----- Data extracts

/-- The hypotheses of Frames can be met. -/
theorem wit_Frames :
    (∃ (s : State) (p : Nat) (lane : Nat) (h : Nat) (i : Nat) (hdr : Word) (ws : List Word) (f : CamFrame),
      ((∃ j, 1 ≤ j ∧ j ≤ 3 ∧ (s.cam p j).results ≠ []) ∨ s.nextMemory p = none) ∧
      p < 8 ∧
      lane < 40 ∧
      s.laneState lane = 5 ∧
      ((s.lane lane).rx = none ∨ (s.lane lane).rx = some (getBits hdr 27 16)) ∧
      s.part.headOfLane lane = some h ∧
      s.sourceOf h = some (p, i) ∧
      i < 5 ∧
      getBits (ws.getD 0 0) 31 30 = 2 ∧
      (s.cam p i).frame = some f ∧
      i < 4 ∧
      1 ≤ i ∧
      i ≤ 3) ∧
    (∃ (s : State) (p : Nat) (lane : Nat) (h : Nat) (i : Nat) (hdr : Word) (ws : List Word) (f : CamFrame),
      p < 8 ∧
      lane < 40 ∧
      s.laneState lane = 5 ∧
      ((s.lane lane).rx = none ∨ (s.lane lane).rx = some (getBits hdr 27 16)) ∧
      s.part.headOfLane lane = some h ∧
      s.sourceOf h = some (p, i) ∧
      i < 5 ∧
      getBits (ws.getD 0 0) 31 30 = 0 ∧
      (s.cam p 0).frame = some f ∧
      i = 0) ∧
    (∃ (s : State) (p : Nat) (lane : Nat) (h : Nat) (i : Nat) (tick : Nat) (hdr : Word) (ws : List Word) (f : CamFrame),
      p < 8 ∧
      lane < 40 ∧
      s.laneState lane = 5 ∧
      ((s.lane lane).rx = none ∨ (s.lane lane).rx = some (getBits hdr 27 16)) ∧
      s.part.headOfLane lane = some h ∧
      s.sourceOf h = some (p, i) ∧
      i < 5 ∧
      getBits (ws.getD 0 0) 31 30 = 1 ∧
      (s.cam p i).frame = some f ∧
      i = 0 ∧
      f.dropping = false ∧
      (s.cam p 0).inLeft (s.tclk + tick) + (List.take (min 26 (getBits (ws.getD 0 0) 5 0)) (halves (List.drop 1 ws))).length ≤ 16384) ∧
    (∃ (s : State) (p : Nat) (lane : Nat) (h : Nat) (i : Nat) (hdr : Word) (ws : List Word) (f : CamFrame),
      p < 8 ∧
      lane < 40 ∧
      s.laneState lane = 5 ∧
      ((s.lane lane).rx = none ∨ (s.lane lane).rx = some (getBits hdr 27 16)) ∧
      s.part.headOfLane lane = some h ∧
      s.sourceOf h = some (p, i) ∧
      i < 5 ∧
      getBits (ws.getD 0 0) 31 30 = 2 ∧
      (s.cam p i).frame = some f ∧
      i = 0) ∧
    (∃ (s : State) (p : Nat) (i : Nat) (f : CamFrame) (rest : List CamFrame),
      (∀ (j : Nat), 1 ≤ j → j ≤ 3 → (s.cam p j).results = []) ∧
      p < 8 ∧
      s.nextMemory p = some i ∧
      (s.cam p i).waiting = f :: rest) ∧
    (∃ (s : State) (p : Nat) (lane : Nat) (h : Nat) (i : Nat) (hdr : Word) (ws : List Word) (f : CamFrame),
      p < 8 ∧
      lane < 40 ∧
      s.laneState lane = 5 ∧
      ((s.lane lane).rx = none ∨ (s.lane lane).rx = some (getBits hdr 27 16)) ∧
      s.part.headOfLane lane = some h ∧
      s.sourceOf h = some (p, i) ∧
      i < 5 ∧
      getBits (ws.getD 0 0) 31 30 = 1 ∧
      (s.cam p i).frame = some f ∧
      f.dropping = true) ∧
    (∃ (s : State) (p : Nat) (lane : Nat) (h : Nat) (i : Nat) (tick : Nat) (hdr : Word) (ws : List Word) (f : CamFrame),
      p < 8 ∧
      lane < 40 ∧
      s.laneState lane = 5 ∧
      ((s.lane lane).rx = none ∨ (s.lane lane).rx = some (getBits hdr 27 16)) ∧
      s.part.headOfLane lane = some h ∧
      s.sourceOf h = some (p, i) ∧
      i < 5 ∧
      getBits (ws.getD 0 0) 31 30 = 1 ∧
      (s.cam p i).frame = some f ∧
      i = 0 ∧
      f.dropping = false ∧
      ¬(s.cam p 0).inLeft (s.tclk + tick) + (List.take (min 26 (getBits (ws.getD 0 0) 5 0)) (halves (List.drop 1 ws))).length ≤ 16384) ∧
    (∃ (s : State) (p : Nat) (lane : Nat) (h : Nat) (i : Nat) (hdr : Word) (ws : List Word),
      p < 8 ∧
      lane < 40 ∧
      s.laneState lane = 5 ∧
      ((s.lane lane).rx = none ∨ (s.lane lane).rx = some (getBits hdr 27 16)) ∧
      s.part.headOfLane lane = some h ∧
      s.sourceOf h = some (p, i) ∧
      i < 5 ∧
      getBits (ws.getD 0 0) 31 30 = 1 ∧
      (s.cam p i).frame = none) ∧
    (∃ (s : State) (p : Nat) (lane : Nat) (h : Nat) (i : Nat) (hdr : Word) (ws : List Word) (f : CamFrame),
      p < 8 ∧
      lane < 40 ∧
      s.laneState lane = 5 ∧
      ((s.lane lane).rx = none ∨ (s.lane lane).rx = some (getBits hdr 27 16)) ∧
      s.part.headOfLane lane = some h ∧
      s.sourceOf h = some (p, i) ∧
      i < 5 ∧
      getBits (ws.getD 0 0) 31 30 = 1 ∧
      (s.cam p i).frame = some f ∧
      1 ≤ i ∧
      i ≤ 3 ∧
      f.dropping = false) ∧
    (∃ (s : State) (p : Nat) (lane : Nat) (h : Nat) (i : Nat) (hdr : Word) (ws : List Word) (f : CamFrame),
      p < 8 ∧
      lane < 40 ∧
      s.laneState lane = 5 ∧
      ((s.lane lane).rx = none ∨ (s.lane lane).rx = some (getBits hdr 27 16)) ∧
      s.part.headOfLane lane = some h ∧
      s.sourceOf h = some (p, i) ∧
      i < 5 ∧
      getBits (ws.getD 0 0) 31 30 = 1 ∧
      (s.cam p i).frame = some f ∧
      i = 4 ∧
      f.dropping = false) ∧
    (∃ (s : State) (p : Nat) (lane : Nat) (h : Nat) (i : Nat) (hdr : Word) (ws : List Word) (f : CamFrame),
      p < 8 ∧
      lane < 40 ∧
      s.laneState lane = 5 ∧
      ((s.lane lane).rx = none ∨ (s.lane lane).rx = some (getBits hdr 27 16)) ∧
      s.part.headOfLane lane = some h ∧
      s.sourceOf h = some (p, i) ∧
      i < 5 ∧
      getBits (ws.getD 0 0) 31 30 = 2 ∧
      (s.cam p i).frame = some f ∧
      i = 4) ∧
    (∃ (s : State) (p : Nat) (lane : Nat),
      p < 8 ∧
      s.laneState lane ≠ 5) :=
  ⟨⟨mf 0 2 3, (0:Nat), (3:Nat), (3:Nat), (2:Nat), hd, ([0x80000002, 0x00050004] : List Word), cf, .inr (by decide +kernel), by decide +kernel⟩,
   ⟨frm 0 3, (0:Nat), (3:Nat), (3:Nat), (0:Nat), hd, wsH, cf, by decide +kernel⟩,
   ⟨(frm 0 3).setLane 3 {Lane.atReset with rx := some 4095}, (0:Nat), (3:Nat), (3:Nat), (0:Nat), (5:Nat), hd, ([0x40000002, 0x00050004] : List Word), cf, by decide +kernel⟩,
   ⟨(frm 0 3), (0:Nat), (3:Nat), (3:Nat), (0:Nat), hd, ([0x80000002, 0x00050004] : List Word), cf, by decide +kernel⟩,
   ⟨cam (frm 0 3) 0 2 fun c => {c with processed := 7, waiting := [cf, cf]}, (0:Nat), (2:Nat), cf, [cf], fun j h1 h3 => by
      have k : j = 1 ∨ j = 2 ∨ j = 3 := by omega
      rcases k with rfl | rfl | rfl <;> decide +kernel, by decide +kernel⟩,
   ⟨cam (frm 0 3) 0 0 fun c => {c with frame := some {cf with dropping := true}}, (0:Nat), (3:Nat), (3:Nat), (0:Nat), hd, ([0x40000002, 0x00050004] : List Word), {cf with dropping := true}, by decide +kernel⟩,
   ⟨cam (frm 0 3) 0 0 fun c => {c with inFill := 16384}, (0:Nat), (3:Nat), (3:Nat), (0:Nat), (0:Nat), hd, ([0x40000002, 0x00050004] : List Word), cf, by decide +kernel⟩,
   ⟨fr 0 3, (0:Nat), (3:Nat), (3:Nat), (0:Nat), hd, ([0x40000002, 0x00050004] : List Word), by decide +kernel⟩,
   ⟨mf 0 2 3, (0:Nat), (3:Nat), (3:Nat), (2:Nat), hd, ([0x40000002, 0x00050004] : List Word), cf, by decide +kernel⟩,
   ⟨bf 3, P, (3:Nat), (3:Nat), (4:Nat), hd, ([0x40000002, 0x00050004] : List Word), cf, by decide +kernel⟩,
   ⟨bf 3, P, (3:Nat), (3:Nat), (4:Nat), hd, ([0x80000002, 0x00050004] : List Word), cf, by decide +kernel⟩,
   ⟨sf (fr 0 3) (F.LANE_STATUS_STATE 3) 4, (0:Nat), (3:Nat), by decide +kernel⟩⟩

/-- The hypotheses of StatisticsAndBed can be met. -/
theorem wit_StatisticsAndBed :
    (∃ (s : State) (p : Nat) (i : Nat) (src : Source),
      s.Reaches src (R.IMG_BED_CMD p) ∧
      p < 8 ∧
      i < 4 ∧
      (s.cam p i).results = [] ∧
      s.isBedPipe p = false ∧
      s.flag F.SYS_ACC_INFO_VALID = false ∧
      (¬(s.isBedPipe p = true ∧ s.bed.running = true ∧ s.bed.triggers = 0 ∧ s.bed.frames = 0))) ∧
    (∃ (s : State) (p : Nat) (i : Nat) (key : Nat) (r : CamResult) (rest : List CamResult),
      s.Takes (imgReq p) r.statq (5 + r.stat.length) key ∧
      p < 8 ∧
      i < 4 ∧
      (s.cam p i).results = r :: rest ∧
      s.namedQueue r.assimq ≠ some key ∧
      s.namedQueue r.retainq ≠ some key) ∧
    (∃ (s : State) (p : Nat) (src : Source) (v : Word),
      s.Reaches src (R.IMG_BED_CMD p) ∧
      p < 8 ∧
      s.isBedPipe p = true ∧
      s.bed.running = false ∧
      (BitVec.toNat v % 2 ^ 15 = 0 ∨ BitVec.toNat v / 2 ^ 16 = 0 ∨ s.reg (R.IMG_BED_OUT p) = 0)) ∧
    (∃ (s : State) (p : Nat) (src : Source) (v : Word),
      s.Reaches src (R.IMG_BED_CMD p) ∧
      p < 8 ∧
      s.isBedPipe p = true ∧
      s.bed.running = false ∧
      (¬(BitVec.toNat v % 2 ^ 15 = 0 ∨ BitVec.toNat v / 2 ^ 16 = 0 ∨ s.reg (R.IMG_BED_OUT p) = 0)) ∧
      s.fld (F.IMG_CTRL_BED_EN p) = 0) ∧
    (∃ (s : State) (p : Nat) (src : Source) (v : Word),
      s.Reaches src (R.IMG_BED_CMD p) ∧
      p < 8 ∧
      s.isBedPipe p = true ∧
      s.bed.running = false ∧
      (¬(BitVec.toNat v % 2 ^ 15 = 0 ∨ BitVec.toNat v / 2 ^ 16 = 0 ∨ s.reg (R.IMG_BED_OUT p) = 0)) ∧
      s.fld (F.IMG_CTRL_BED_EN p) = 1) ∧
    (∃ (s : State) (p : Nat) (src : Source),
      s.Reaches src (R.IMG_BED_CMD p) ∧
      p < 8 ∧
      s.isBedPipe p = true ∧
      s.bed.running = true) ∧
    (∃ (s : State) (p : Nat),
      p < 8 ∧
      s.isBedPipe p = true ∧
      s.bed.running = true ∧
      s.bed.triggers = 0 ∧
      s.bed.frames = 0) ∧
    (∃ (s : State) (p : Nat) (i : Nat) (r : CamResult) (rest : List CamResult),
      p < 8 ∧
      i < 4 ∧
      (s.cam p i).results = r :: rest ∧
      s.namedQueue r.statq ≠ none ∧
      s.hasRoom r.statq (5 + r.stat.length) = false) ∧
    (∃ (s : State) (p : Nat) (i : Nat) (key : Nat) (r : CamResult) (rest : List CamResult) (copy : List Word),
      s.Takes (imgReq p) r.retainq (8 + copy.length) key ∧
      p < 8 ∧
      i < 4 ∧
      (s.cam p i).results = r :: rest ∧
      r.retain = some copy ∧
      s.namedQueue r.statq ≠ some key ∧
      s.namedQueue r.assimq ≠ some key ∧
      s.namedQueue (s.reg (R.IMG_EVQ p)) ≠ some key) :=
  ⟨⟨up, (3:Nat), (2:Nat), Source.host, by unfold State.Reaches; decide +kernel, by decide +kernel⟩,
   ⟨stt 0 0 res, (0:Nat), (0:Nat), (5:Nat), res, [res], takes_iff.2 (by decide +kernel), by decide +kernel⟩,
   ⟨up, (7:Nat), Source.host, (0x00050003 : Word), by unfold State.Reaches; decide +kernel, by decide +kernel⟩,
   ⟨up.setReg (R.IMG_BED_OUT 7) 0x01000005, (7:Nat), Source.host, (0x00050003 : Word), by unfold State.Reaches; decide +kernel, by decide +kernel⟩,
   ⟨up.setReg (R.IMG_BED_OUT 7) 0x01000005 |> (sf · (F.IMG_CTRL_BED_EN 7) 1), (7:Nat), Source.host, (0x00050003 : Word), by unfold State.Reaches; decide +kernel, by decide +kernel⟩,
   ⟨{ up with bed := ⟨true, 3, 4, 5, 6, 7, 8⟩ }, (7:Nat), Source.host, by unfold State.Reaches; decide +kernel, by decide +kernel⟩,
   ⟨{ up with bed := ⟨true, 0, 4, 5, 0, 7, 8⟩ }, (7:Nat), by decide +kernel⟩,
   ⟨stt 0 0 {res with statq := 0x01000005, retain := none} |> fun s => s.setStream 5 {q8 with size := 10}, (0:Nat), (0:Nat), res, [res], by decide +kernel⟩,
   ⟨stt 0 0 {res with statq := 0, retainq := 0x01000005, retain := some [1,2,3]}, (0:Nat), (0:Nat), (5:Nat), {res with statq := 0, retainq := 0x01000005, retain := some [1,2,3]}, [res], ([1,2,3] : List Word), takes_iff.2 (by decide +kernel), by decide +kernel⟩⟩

----------

**Work task**.
Working through the records, find each line containing the word "triggers" and copy it.

**Completed task**.
      (¬(s.isBedPipe p = true ∧ s.bed.running = true ∧ s.bed.triggers = 0 ∧ s.bed.frames = 0))) ∧
      s.bed.triggers = 0 ∧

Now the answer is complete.